Directions for this task:
Where the line with "g).core c).evc = (s.core c).evc := by" appears below, start writing out lines exactly, and finish with the line with "theorem retire_regStep (fm", which is included; write out nothing else.
START Data records
-- ==== Sys2Proof/Laws/Issue.lean ====
section
/-! SUPPORT. What issuing an instruction comes to once it may issue: one lemma for each act of a body, and the frame of an
instruction that acts on registers alone. -/

namespace Sys2Proof.Machine

@[simp] theorem Ctx.beginChunk_r (c : Ctx) : c.beginChunk.r = c.r := by unfold Ctx.beginChunk; split <;> rfl
@[simp] theorem Ctx.beginChunk_dom (c : Ctx) : c.beginChunk.dom = c.dom := by unfold Ctx.beginChunk; split <;> rfl
@[simp] theorem Ctx.beginChunk_ahead (c : Ctx) : c.beginChunk.ahead = c.ahead := by unfold Ctx.beginChunk; split <;> rfl
@[simp] theorem Ctx.beginChunk_count (c : Ctx) : c.beginChunk.chunk.count = c.chunk.count := by
  unfold Ctx.beginChunk; split <;> simp_all [Chunk.empty]
@[simp] theorem Ctx.beginChunk_stqHeld (c : Ctx) : c.beginChunk.stqHeld = c.stqHeld := by simp [Ctx.stqHeld]

@[simp] theorem State.begun_ctx (s : State) : s.begun.ctx s.holder = (s.ctx s.holder).beginChunk := by simp [State.begun]
@[simp] theorem State.begun_doms (s : State) : s.begun.doms = s.doms := rfl
@[simp] theorem State.begun_free (s : State) : s.begun.free = s.free := rfl
@[simp] theorem State.entered_ctx (s : State) (fm : Form) (f : Fields) (a : CtxId) : (s.entered fm f).ctx a = s.begun.ctx a := by
  unfold State.entered; split <;> rfl

/-- What a body's act comes to when its instruction may issue. -/
def actIssued (fm : Form) (f : Fields) (s : State) : Act → Issued
  | .done u => .ran (retire u s.holder (fm.ldqNeed f) (s.after fm f) fm.ends.isHolding)
  | .jump u pc => .ran (retire u s.holder (fm.ldqNeed f) pc fm.ends.isHolding)
  | .leap u pc => .ran (retire u s.holder (fm.ldqNeed f) pc true)
  | .trap t => issueTrap (s.entered fm f) s.holder t (s.ctx s.holder).r.pc (s.after fm f)
  | .wait w u => .waits ((u.modCtx s.holder fun c => { c with status := .waiting w }).switch s.holder.core)
  | .miss va acc => .waits (stallMiss (s.entered fm f) s.holder acc va)
  | .park u => .ran ((((u.modCtx s.holder fun c => { c with status := .parking, chunk := Chunk.empty }).bump s.holder 0x02).due
      (.contextEnd s.holder.core s.holder.ctx)).switch s.holder.core)
  | .endFirst => .first ((s.entered fm f).modCtx s.holder fun c => { c with chunk := { c.chunk with ended := true } })

/-- An instruction that may issue does what its body does, in the state it enters. -/
theorem issueOne_acts {fm : Form} {f : Fields} {ok : CoreId → Fields → Bool} {s : State} (control : Bool)
    (body : Env → State → Act) (h : Issues fm ok f s) :
    issueOne fm f ok control body s.holder (s.ctx s.holder).r s = actIssued fm f s (body (envOf fm f s) (s.entered fm f)) := by
  have hg : ¬(fm.guard = .scalar ∧ guardBit s.holder.core.kind f (s.ctx s.holder).r = false) := by
    rintro ⟨h1, h2⟩; simp [h.guard h1] at h2
  have hb : ¬(fm.ends.isBefore = true ∧ ¬(s.ctx s.holder).chunk.count = 0) := by
    rintro ⟨h1, h2⟩; exact h2 (h.free.first h1)
  have hl : ¬(s.ctx s.holder).r.ldq.length < fm.ldqNeed f := by have := h.free.ldq; omega
  have hq : ¬(fm.stqDst f = true ∧ 8 ≤ (s.ctx s.holder).stqHeld) := by
    rintro ⟨h1, h2⟩; have := h.free.stq h1; omega
  unfold issueOne
  simp only [State.ctx_modCtx, Ctx.beginChunk_r, Ctx.beginChunk_count, Ctx.beginChunk_stqHeld, Ctx.beginChunk_dom, h.free.legal, h.free.fits,
    Bool.and_self, Bool.not_true, Bool.false_eq_true, if_false, ite_self]
  simp only [Bool.and_eq_true, decide_eq_true_eq, Bool.not_eq_true', ne_eq]
  rw [if_neg hg, if_neg hb, if_neg hl, if_neg hq]
  have he : envOf fm f s = ⟨s.holder, f, fm, (s.ctx s.holder).r, (s.ctx s.holder).r,
    Config.staleQueue (s.modCtx s.holder Ctx.beginChunk).free, ((s.modCtx s.holder Ctx.beginChunk).dom (s.ctx s.holder).dom).superstep⟩ := rfl
  have hs : s.entered fm f = if fm.stqDst f then { s.modCtx s.holder Ctx.beginChunk with
    free := (s.modCtx s.holder Ctx.beginChunk).free + 1 } else s.modCtx s.holder Ctx.beginChunk := rfl
  rw [← he, ← hs]
  cases body (envOf fm f s) (s.entered fm f) <;> rfl

/-- The state that an issued instruction leaves. -/
def Issued.state : Issued → State
  | .ran s => s | .first s => s | .waits s => s | .trapped s => s

theorem issueWith_acts {fm : Form} {f : Fields} {ok : CoreId → Fields → Bool} {s : State} (control : Bool)
    (body : Env → State → Act) (h : Issues fm ok f s) :
    issueWith fm f ok control body s = (actIssued fm f s (body (envOf fm f s) (s.entered fm f))).state := by
  unfold issueWith
  rw [h.alone.1]
  simp only []
  rw [h.alone.2]
  simp only [issueOne_acts control body h]
  cases actIssued fm f s (body (envOf fm f s) (s.entered fm f)) <;> rfl

theorem issue_acts {fm : Form} {f : Fields} {s : State} (body : Env → State → Act) (h : Issues fm alwaysOk f s) :
    issue fm f body s = .next (actIssued fm f s (body (envOf fm f s) (s.entered fm f))).state :=
  congrArg _ (issueWith_acts false body h)

theorem issueIf_acts {fm : Form} {f : Fields} {ok : CoreId → Fields → Bool} {s : State} (body : Env → State → Act)
    (h : Issues fm ok f s) :
    issueIf fm f ok body s = .next (actIssued fm f s (body (envOf fm f s) (s.entered fm f))).state :=
  congrArg _ (issueWith_acts false body h)

theorem issueControl_acts {fm : Form} {f : Fields} {s : State} (body : Env → State → Act) (h : Issues fm alwaysOk f s) :
    issueControl fm f body s = .next (actIssued fm f s (body (envOf fm f s) (s.entered fm f))).state :=
  congrArg _ (issueWith_acts true body h)

/-! The frame of a change of one context. -/

theorem OnlyContext.refl (s : State) (a : CtxId) : OnlyContext s s a :=
  ⟨rfl, fun _ _ => rfl, rfl, fun _ _ => rfl, fun _ => rfl, [], by simp⟩

theorem OnlyContext.trans {s t u : State} {a : CtxId} (h : OnlyContext s t a) (k : OnlyContext t u a) : OnlyContext s u a where
  rest := by have := k.rest; rw [h.rest] at this; exact this
  others := fun c hc => (k.others c hc).trans (h.others c hc)
  own := by have := k.own; rw [h.own] at this; exact this
  contexts := fun n hn => (k.contexts n hn).trans (h.contexts n hn)
  counters := fun d => by have := k.counters d; rw [h.counters d] at this; exact this
  due := by
    obtain ⟨l, hl⟩ := h.due
    obtain ⟨m, hm⟩ := k.due
    exact ⟨l ++ m, by rw [hm, hl, List.append_assoc]⟩

theorem OnlyContext.modCtx (s : State) (a : CtxId) (g : Ctx → Ctx) : OnlyContext s (s.modCtx a g) a where
  rest := rfl
  others := fun c hc => State.core_modCtx_other s a g hc
  own := by rw [State.core_modCtx]
  contexts := fun n hn => State.ctx_modCtx_other s g (by intro h; exact hn (congrArg CtxId.ctx h))
  counters := fun _ => rfl
  due := ⟨[], by simp⟩

theorem OnlyContext.setRegs (s : State) (a : CtxId) (r : RegState) : OnlyContext s (s.setRegs a r) a := OnlyContext.modCtx s a _

theorem OnlyContext.bump (s : State) (a : CtxId) (ev : Nat) : OnlyContext s (s.bump a ev) a := by
  unfold State.bump
  split
  · exact .refl s a
  · exact {
      rest := rfl
      others := fun c hc => State.core_modCore_other s _ hc
      own := by simp
      contexts := fun n _ => State.ctx_modCore s _ _ rfl _
      counters := fun _ => rfl
      due := ⟨[], by simp [State.modCore, State.setCore]⟩ }

theorem OnlyContext.free (s : State) (a : CtxId) (n : Nat) : OnlyContext s { s with free := n } a :=
  ⟨rfl, fun _ _ => rfl, rfl, fun _ _ => rfl, fun _ => rfl, [], by simp⟩

theorem OnlyContext.due_step (s : State) (a : CtxId) (d : Due) : OnlyContext s (s.due d) a :=
  ⟨rfl, fun _ _ => rfl, rfl, fun _ _ => rfl, fun _ => rfl, [d], rfl⟩

theorem OnlyContext.entered (s : State) (fm : Form) (f : Fields) : OnlyContext s (s.entered fm f) s.holder := by
  unfold State.entered
  split
  · exact (OnlyContext.modCtx s _ _).trans (.free _ _ _)
  · exact .modCtx s _ _

theorem OnlyContext.retire (s : State) (a : CtxId) (need : Nat) (pc : VAddr) (ends : Bool) :
    OnlyContext s (Machine.retire s a need pc ends) a :=
  (OnlyContext.modCtx s a _).trans (.bump _ _ _)

@[simp] theorem retire_ctx (s : State) (a : CtxId) (need : Nat) (pc : VAddr) (ends : Bool) :
    (retire s a need pc ends).ctx a =
      ({ s.ctx a with r := { (s.ctx a).r with pc := pc, ldq := (s.ctx a).r.ldq.drop need }, status := .live }).countOne ends := by
  unfold retire; rw [State.ctx_bump, State.ctx_modCtx]

theorem State.bump_evc (s : State) (a : CtxId) (ev : Nat) :
    ((s.bump a ev).core a.core).evc = bumpCtrs (s.core a.core).evc ev (some a.ctx) 1 := by
  unfold State.bump
  split
  · rename_i h; rw [h]; rfl
  · simp

@[simp] theorem State.modCtx_evc (s : State) (a : CtxId) (g : Ctx → Ctx) (c : CoreId) : ((s.modCtx a g).core c).evc = (s.core c).evc := by
  by_cases h : c = a.core
  · subst h; rw [State.core_modCtx]
  · rw [State.core_modCtx_other s a g h]

/-- An effect on the issuing context alone, once its instruction retires. -/
theorem retire_ownStep {fm : Form} {f : Fields} {s base u : State} (pc : VAddr) (ends : Bool)
    (ho : OnlyContext base u s.holder) (hd : u.agenda = s.agenda) (he : (u.core s.holder.core).evc = (s.core s.holder.core).evc) :
    OwnStep fm f s base (u.ctx s.holder) pc ends (retire u s.holder (fm.ldqNeed f) pc ends) where
  own := by simp [leftRegs]
  only := ho.trans (.retire _ _ _ _ _)
  due := by simp [retire, hd]
  events := by unfold retire; rw [State.bump_evc, State.bump_evc, State.modCtx_evc, he]

@[simp] theorem State.entered_agenda (s : State) (fm : Form) (f : Fields) : (s.entered fm f).agenda = s.agenda := by
  unfold State.entered; split <;> rfl
@[simp] theorem State.entered_dies (s : State) (fm : Form) (f : Fields) : (s.entered fm f).dies = s.dies := by
  unfold State.entered; split <;> rfl
@[simp] theorem State.entered_evc (s : State) (fm : Form) (f : Fields) (c : CoreId) : ((s.entered fm f).core c).evc = (s.core c).evc := by
  unfold State.entered; split <;> exact State.modCtx_evc _ _ _ _

/-- What an instruction that acts on registers alone leaves. -/
theorem retire_regStep (fm : Form) (f : Fields) (s : State) (r : RegState) (pc : VAddr) (ends : Bool) :
    RegStep fm f s r pc ends (retire ((s.entered fm f).setRegs s.holder r) s.holder (fm.ldqNeed f) pc ends) where
  own := by
    have h : ((s.entered fm f).setRegs s.holder r).ctx s.holder = s.opened.withRegs r := by
      simp [State.opened, Ctx.withRegs]
    rw [← h]
    refine retire_ownStep pc ends ((OnlyContext.entered s fm f).trans (.setRegs _ _ _)) ?_ ?_
    · simp [State.setRegs]
    · unfold State.setRegs; rw [State.modCtx_evc, State.entered_evc]
  counters := by simp [retire, State.setRegs]
  free := by simp [retire, State.setRegs]

theorem issueRegs_completes {fm : Form} {f : Fields} {s : State} (g : Env → RegState) (h : Issues fm alwaysOk f s)
    (he : fm.ends.isHolding = false) :
    ∃ t, issueRegs fm f g s = .next t ∧ RegStep fm f s (g (envOf fm f s)) (s.after fm f) false t := by
  refine ⟨_, issue_acts _ h, ?_⟩
  simpa [regBody, actIssued, Issued.state, he, envOf] using retire_regStep fm f s (g (envOf fm f s)) (s.after fm f) false

theorem issueIf_regs_completes {fm : Form} {f : Fields} {ok : CoreId → Fields → Bool} {s : State} (g : Env → RegState)
    (h : Issues fm ok f s) (he : fm.ends.isHolding = false) :
    ∃ t, issueIf fm f ok (regBody g) s = .next t ∧ RegStep fm f s (g (envOf fm f s)) (s.after fm f) false t := by
  refine ⟨_, issueIf_acts _ h, ?_⟩
  simpa [regBody, actIssued, Issued.state, he, envOf] using retire_regStep fm f s (g (envOf fm f s)) (s.after fm f) false

end Sys2Proof.Machine
end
END Data records
Your solution:
@[simp] theorem State.modCtx_evc (s : State) (a : CtxId) (g : Ctx → Ctx) (c : CoreId) : ((s.modCtx a g).core c).evc = (s.core c).evc := by
  by_cases h : c = a.core
  · subst h; rw [State.core_modCtx]
  · rw [State.core_modCtx_other s a g h]

/-- An effect on the issuing context alone, once its instruction retires. -/
theorem retire_ownStep {fm : Form} {f : Fields} {s base u : State} (pc : VAddr) (ends : Bool)
    (ho : OnlyContext base u s.holder) (hd : u.agenda = s.agenda) (he : (u.core s.holder.core).evc = (s.core s.holder.core).evc) :
    OwnStep fm f s base (u.ctx s.holder) pc ends (retire u s.holder (fm.ldqNeed f) pc ends) where
  own := by simp [leftRegs]
  only := ho.trans (.retire _ _ _ _ _)
  due := by simp [retire, hd]
  events := by unfold retire; rw [State.bump_evc, State.bump_evc, State.modCtx_evc, he]

@[simp] theorem State.entered_agenda (s : State) (fm : Form) (f : Fields) : (s.entered fm f).agenda = s.agenda := by
  unfold State.entered; split <;> rfl
@[simp] theorem State.entered_dies (s : State) (fm : Form) (f : Fields) : (s.entered fm f).dies = s.dies := by
  unfold State.entered; split <;> rfl
@[simp] theorem State.entered_evc (s : State) (fm : Form) (f : Fields) (c : CoreId) : ((s.entered fm f).core c).evc = (s.core c).evc := by
  unfold State.entered; split <;> exact State.modCtx_evc _ _ _ _

/-- What an instruction that acts on registers alone leaves. -/
theorem retire_regStep (fm : Form) (f : Fields) (s : State) (r : RegState) (pc : VAddr) (ends : Bool) :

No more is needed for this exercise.